Imagine how hard it is, how cruel it is for a person to obey G-d with such self-sacrifice as this! Yet, only in this way will G-d sanctify His Name and bring the redemption. Our sages, likewise, said (Pesikta Rabbati, 31): “If I forget you, O Jerusalem, let my right hand lose its cunning” (Ps. 137:5): R. Elazar HaKapar envisioned G-d saying: “My Torah is in your hands and the end of days is in My hands, and we both need each other. Just as you need Me to bring the end, I need you to keep My Torah, to hasten the rebuilding of My house and of Jerusalem. Just as I cannot possibly forget the end, as it says, 'Let My right hand lose its cunning,' so have you no right to forget the Torah, which stated, 'From His right hand went out a fiery law for them' (Deut. 33:2).”

Listen well, O Israel! G-d, Himself, decrees His dependency upon Israel, so to speak, our “both needing each other.” Had our sages not said this, who could have dared express it? Yet, once they did say it, how can we continue our rebellion against G-d, a rebellion rendered foolish and inane in light of these words?

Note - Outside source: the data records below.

/-- INBOUND_READ (R384, R385): a read through BAR2. -/
def execInboundRead (fn off len tag : Nat) (s : State) : Res :=
  .next <|
    if !s.pcie.linkUp ∨ !s.fnExists fn then s
    else if s.fnDeaf fn then (s.aerUncor fn erUnsupported).emit (.completion fn tag 1 [])
    else match s.inWindow fn off len false with
      | none => (s.noWindow fn false).emit (.completion fn tag 1 [])
      | some w =>
        let s := s.wakeDeep
        let a := w.daddr + (off - w.obase)
        match s.load (some (w.inst, w.gen)) a len with
        | .ok bs => (s.met a len).complete fn tag (len / 64 + 2) off bs
        | .error e => (((s.inboundRefused w a len e).pceStat 6).aerUncor fn erAbort true).emit (.completion fn tag 4 [])

/-- INBOUND_WRITE (R384, R385): a write through BAR2. -/
def execInboundWrite (fn off : Nat) (data : List Byte) (ep : Bool) (s : State) : Res :=
  .next <|
    if !s.pcie.linkUp ∨ !s.fnExists fn then s
    else if s.fnDeaf fn then s.aerUncor fn erUnsupported true
    else if ep then (s.pceStat 5).aerUncor fn erPoisoned
    else match s.inWindow fn off data.length true with
      | none => s.noWindow fn true
      | some w =>
        let s := s.wakeDeep
        let a := w.daddr + (off - w.obase)
        match s.saveAt (some (w.inst, w.gen)) a data with
        | .ok s' => s'
        | .error .uncorr => (s.storeMet clsHost a data).pceStat 5
        | .error e => (s.inboundRefused w a data.length e).pceStat 5

/-! ## Windows (R383, R386 to R388) -/

/-- A VF that is not enabled, or a function that is not bound. -/
def State.fnUnusable (s : State) (fn : Nat) : Bool := (decide (fn ≠ 0) && !s.pcie.vfEnable) || (s.fn fn).bound.isNone

/-- A device range that an inbound window may reach: mapped, on the device, no cache way (R383). -/
def State.windowTarget (s : State) (a n : Nat) : Bool :=
  if a < hbmSize then decide (a + n ≤ hbmSize)
  else if spadBase ≤ a ∧ a < spadBase + 0x6000_0000 then decide (a + n ≤ spadBase + 0x6000_0000)
  else if sramBase ≤ a ∧ a < sramBase + 0x1000_0000 then
    decide (a + n ≤ sramBase + 0x1000_0000) && (List.range (n / 0x20_0000)).all fun j => !s.unmapped (a + j * 0x20_0000)
  else false

/-- A write translated with an inbound window is under way (R386): it waits for a granule to be saved (R192). -/
def State.inBusy (s : State) (a len : Nat) : Bool :=
  s.parcels.any fun e => e.2.ckp.held.any fun h => decide (h.write.addr < a + len ∧ a < h.write.addr + h.write.data.length)

/-- Answers a window command that has changed its entry, at once or when the accesses translated with the old entry have ended. -/
def windowDone (s : State) (busy : Bool) (x : WindowWait) : Act :=
  if busy then .wait { s with pcie := { s.pcie with winWait := s.pcie.winWait ++ [x] } } else okay s

/-- PCE_IWIN_SET after its parameter checks. -/
def pceIwinSetRun (s : State) (wt : Waiter) (_ : Nat) (ps : List Byte) : Act :=
  let e := fieldAt ps 0 2
  let fn := fieldAt ps 2 1
  let fl := fieldAt ps 3 1
  let w : InWindow :=
    { fn, rd := bitAt fl 1, wr := bitAt fl 2, inst := fieldAt ps 4 1, gen := s.genOf (fieldAt ps 4 1), obase := fieldAt ps 8 8
      len := fieldAt ps 16 8, daddr := fieldAt ps 24 8 }
  let s' : State := { s with pcie := { s.pcie with inWin := Tbl.del s.pcie.inWin e } }
  let done (s' : State) : Act := match s.pcie.inWin.find e with
    | some o => windowDone s' (s.inBusy o.daddr o.len) { outbound := false, entry := e, waiter := wt, fn := o.fn, addr := o.daddr, len := o.len }
    | none => okay s'
  if !bitAt fl 0 then done s'
  else if s.fnUnusable fn then fails s 0x9004
  else if w.obase % 0x20_0000 ≠ 0 ∨ w.len % 0x20_0000 ≠ 0 ∨ w.len = 0 ∨ 2 ^ 40 < w.len ∨ w.daddr % 0x20_0000 ≠ 0 ∨
      !s.windowTarget w.daddr w.len then fails s 0x9003
  else if s'.pcie.inWin.any fun x => x.2.fn = fn && decide (x.2.obase < w.obase + w.len ∧ w.obase < x.2.obase + x.2.len) then
    fails s 0x9002
  else done { s' with pcie := { s'.pcie with inWin := s'.pcie.inWin.put e w } }

/-- PCE_IWIN_SET. -/
def pceIwinSetSpec : Spec :=
  { opcode := 0x9002, permits := managerOnly, plen := fixed 32
    fields := fun _ ps => [below ps 0 2 4096, below ps 2 1 64, below ps 3 1 8, below ps 4 1 64, rsv ps 5 3], run := pceIwinSetRun }

/-- PCE_IWIN_SET (R383). -/
def execPceIwinSet (c : Cmd) (s : State) : Res := .next (s.command pceIwinSetSpec c)

/-- Reads translated with an outbound window are under way (R388). -/
def State.outBusy (s : State) (fn bus len : Nat) : Bool :=
  let x := s.fn fn
  (x.reads ++ x.waiting).any fun r => match r.dest with
    | .facet _ _ _ => decide (r.addr < bus + len ∧ bus < r.addr + r.len)
    | _ => false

After all, G-d admits, so to speak, that in order to hasten the building of Jerusalem and the Temple, in order to return once more as King, thereby sanctifying His Name and eliminating the terrible Chilul Hashem, He needs Israel. That is, it is enough if Israel resume Torah observance, and then, for His own sake, to sanctify His Name, He will return to Eretz Israel and bring the redemption. Thus, G-d is “dependent” on us, and why should we not understand this? One might ask: Why does G-d enable flesh and blood to dictate decrees to Him?

The answer is simple: G-d fiercely longs to sanctify His Name, profaned daily by the nations, but He demands that Israel sanctify His Name first through complete and perfect faith and trust in G-d. They must take hold of the dangerous, frightening mitzvot which leave them isolated and alone with the nations opposing them, for only this can prove their real trust in Him.